> **What to produce**
Write out exactly the lines below that run from the one containing "hclear (isLog &&" through the one containing "have hget : t.blocks[b]?", both included, with no other lines.

Entries taken from a collection:
☆ ☆ ☆ ☆

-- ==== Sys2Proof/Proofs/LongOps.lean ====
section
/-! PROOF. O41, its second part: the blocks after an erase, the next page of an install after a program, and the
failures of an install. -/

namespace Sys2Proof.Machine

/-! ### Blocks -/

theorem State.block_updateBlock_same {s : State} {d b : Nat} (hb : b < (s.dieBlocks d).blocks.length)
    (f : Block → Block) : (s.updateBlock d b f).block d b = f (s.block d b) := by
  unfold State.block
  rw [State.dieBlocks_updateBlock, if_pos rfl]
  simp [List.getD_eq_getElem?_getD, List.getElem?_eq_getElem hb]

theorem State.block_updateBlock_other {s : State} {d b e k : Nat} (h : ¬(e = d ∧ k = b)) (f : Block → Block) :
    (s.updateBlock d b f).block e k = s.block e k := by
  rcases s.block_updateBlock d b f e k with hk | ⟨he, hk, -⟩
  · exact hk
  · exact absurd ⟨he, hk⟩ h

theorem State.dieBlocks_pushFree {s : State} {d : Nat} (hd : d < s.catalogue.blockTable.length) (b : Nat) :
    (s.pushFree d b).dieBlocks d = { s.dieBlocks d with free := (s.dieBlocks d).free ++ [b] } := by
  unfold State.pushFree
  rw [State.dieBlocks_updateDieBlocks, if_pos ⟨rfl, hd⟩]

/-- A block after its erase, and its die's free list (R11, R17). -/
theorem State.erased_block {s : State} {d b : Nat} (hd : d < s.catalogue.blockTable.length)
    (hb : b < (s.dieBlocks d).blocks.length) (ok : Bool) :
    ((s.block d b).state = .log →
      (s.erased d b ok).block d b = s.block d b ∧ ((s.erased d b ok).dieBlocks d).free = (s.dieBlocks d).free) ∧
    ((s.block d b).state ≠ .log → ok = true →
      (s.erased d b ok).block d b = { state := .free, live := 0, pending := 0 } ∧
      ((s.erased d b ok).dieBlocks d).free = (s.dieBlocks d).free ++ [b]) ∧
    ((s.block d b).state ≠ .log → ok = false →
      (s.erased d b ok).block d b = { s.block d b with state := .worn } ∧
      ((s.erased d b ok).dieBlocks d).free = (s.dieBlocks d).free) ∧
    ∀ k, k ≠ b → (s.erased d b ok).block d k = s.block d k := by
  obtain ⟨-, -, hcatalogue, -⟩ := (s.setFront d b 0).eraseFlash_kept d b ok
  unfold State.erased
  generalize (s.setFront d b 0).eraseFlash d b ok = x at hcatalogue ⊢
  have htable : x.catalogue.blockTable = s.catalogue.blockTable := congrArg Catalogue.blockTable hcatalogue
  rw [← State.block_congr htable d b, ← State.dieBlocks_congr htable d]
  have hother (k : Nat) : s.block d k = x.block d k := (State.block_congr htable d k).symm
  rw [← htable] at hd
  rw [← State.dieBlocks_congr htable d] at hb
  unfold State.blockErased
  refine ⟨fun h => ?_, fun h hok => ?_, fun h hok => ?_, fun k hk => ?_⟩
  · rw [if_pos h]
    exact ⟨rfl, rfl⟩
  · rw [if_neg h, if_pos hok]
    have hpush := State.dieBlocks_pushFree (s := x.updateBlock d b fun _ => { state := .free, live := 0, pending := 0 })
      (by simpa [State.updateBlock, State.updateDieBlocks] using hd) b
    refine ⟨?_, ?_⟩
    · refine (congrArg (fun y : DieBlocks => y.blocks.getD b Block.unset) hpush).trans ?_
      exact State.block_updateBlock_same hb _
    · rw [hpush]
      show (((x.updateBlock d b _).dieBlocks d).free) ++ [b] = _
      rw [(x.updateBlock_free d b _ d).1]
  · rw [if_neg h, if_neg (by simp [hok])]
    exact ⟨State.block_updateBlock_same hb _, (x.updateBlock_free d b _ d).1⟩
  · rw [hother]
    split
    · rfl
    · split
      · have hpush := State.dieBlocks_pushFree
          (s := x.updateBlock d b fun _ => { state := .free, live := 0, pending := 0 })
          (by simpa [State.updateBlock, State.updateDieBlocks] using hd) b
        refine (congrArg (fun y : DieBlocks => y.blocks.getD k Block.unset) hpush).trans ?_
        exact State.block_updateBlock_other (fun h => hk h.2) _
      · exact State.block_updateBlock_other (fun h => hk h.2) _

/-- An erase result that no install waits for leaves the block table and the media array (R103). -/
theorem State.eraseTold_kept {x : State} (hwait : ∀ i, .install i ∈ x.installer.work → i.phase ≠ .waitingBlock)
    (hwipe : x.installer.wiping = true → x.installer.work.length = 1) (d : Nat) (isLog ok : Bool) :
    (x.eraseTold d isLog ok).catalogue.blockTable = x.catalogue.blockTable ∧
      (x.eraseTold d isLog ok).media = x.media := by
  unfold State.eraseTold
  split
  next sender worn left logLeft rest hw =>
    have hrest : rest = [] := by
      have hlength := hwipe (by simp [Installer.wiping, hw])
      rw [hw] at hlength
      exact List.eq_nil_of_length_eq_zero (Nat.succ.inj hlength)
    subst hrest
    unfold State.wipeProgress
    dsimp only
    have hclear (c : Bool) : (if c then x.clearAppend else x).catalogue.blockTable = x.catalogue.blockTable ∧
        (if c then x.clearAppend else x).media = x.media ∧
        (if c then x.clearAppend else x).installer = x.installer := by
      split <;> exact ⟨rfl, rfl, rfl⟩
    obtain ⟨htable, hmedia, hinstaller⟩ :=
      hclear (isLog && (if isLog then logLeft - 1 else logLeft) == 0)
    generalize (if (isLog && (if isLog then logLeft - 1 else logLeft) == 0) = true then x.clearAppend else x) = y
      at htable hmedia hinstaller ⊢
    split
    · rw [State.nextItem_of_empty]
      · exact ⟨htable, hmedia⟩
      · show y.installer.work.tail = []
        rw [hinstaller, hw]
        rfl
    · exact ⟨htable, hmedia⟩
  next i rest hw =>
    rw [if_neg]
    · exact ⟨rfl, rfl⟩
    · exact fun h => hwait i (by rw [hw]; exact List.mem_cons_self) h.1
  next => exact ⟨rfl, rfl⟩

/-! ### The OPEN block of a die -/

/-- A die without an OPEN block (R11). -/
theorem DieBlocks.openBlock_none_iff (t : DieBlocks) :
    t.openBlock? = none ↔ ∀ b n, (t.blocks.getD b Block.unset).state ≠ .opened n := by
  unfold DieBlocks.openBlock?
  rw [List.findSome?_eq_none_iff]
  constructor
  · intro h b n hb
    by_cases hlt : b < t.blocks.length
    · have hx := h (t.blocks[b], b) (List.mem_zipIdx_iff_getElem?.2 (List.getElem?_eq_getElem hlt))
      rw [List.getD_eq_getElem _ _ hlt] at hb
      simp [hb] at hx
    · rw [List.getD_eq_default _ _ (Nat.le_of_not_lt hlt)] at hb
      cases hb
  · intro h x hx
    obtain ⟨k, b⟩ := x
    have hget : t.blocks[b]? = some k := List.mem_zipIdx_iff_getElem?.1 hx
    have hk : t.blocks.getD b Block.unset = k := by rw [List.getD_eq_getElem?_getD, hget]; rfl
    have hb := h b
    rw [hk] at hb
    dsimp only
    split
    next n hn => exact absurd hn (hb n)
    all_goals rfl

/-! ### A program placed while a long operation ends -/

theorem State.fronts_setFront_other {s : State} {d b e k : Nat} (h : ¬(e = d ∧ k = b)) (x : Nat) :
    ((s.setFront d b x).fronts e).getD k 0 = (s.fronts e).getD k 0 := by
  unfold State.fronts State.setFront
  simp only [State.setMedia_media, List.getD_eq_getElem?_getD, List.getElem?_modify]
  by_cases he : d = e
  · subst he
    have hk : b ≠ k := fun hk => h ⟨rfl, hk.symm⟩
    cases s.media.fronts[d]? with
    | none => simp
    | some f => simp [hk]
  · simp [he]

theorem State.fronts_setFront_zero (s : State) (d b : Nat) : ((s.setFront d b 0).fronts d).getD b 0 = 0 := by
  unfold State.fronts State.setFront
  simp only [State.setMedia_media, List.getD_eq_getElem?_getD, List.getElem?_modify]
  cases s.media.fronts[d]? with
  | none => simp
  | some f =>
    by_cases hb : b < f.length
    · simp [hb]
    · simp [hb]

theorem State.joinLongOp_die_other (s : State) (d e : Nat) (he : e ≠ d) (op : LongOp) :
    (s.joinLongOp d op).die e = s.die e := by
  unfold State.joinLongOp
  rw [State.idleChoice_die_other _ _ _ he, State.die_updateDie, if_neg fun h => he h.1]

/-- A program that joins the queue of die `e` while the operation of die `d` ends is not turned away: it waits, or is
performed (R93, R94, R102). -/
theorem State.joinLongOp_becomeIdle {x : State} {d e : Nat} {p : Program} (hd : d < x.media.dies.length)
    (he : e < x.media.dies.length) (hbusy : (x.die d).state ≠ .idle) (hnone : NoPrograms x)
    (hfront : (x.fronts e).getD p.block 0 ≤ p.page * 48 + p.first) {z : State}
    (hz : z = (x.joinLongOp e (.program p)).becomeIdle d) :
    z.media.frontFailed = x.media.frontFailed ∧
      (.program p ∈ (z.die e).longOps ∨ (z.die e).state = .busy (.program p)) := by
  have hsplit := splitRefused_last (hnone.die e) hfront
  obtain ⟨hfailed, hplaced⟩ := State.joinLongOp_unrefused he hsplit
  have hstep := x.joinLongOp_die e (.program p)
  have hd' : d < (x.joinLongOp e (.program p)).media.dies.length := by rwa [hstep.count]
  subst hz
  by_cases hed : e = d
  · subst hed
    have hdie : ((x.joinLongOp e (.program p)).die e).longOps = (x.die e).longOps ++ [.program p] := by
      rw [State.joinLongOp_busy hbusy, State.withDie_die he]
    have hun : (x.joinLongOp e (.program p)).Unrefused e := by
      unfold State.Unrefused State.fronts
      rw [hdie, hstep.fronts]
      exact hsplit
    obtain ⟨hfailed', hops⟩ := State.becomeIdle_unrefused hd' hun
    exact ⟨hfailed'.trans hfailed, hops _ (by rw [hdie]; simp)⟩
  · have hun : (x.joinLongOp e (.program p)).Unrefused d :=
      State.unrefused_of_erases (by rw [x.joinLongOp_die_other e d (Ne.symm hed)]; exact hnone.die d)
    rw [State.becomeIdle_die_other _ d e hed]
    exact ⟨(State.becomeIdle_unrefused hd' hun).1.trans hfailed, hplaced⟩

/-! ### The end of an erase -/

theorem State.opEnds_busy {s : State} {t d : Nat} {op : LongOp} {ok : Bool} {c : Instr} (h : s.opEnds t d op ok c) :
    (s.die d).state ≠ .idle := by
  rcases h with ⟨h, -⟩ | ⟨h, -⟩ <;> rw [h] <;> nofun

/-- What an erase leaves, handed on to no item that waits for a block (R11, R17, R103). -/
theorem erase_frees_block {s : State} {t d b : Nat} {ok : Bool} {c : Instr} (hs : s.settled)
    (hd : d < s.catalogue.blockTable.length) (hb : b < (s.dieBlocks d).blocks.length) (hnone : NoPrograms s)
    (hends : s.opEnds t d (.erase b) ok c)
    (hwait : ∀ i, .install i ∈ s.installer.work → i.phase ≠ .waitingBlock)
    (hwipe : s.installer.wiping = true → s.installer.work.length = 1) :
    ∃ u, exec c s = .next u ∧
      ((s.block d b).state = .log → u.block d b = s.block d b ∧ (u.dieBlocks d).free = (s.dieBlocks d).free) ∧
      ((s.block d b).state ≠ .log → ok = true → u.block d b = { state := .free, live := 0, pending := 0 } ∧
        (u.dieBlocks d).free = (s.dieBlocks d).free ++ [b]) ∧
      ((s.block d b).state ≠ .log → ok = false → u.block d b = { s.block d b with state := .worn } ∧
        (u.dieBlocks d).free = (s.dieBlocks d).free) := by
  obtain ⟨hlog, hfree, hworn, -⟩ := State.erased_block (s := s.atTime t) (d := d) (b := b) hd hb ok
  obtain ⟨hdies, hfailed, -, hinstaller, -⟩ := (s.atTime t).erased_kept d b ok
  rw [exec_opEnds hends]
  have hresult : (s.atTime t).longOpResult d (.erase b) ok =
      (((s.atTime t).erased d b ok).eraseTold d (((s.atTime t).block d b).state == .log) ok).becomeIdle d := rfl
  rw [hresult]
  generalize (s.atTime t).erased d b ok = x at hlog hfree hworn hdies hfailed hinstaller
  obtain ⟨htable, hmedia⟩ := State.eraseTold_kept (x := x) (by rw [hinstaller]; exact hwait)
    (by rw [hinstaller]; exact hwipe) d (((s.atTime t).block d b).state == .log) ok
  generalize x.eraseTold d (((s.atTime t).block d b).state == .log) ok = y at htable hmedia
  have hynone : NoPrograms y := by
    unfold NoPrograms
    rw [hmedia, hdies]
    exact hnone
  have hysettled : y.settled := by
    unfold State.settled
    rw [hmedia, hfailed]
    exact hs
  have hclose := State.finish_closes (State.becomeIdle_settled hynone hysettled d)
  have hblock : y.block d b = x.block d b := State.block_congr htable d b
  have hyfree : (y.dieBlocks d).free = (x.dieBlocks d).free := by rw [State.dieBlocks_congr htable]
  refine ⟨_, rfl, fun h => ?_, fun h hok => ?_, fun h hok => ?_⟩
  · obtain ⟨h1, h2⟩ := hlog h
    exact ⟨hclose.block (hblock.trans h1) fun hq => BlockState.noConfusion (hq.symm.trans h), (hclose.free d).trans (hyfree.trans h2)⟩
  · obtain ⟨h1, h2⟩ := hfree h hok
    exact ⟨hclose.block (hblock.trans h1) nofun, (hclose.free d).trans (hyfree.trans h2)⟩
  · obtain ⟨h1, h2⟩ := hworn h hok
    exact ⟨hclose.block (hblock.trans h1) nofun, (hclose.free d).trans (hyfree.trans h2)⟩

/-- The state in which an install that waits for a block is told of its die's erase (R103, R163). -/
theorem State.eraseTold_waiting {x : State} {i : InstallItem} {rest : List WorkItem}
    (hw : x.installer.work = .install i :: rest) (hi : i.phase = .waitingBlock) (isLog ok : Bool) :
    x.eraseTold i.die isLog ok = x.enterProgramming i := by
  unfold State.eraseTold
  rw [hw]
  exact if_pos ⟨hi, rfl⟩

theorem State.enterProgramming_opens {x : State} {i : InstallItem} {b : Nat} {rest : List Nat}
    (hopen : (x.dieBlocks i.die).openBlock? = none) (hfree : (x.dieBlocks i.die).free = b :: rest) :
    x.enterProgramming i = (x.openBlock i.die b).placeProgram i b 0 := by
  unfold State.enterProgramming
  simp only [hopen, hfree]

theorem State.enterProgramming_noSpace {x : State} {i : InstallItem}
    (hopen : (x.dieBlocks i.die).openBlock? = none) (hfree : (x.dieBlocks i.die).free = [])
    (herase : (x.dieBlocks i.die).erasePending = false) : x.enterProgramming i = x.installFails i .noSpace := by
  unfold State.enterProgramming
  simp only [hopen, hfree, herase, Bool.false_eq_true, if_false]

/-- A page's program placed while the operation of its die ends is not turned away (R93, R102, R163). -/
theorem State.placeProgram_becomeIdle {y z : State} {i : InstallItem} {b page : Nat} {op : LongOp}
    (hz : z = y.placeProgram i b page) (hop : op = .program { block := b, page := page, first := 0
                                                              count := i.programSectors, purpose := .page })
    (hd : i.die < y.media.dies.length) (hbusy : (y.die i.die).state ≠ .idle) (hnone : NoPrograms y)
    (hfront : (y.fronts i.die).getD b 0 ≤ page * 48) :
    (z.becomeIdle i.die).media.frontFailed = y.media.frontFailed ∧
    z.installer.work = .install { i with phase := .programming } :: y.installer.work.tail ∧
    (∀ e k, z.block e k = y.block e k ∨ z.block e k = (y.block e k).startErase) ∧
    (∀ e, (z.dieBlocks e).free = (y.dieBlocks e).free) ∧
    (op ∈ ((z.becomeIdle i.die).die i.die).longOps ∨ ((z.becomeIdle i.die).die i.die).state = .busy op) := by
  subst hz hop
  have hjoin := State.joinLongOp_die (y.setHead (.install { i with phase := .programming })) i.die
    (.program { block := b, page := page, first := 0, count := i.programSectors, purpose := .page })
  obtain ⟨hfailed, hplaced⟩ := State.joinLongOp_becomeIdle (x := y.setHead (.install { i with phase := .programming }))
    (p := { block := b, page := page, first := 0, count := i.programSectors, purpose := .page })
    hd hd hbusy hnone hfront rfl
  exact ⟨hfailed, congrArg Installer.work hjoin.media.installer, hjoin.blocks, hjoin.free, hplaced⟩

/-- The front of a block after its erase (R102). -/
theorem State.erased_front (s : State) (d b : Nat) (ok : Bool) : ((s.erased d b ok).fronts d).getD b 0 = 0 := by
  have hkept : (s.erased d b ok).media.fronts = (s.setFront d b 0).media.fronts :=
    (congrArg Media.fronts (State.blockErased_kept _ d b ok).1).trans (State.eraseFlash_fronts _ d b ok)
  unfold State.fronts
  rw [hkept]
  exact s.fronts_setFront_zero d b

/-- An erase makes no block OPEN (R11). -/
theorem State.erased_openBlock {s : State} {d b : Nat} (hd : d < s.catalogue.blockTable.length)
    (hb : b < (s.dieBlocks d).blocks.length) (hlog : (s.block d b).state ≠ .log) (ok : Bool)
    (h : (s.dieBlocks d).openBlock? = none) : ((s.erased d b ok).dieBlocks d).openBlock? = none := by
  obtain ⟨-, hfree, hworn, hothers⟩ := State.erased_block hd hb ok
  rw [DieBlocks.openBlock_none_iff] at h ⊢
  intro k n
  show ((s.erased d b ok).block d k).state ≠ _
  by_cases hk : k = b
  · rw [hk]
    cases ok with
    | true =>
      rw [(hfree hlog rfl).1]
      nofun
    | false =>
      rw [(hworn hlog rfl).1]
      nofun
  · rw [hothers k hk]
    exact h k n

☆ ☆ ☆ ☆

> **Output of the task**
      hclear (isLog && (if isLog then logLeft - 1 else logLeft) == 0)
    generalize (if (isLog && (if isLog then logLeft - 1 else logLeft) == 0) = true then x.clearAppend else x) = y
      at htable hmedia hinstaller ⊢
    split
    · rw [State.nextItem_of_empty]
      · exact ⟨htable, hmedia⟩
      · show y.installer.work.tail = []
        rw [hinstaller, hw]
        rfl
    · exact ⟨htable, hmedia⟩
  next i rest hw =>
    rw [if_neg]
    · exact ⟨rfl, rfl⟩
    · exact fun h => hwait i (by rw [hw]; exact List.mem_cons_self) h.1
  next => exact ⟨rfl, rfl⟩

/-! ### The OPEN block of a die -/

/-- A die without an OPEN block (R11). -/
theorem DieBlocks.openBlock_none_iff (t : DieBlocks) :
    t.openBlock? = none ↔ ∀ b n, (t.blocks.getD b Block.unset).state ≠ .opened n := by
  unfold DieBlocks.openBlock?
  rw [List.findSome?_eq_none_iff]
  constructor
  · intro h b n hb
    by_cases hlt : b < t.blocks.length
    · have hx := h (t.blocks[b], b) (List.mem_zipIdx_iff_getElem?.2 (List.getElem?_eq_getElem hlt))
      rw [List.getD_eq_getElem _ _ hlt] at hb
      simp [hb] at hx
    · rw [List.getD_eq_default _ _ (Nat.le_of_not_lt hlt)] at hb
      cases hb
  · intro h x hx
    obtain ⟨k, b⟩ := x
    have hget : t.blocks[b]? = some k := List.mem_zipIdx_iff_getElem?.1 hx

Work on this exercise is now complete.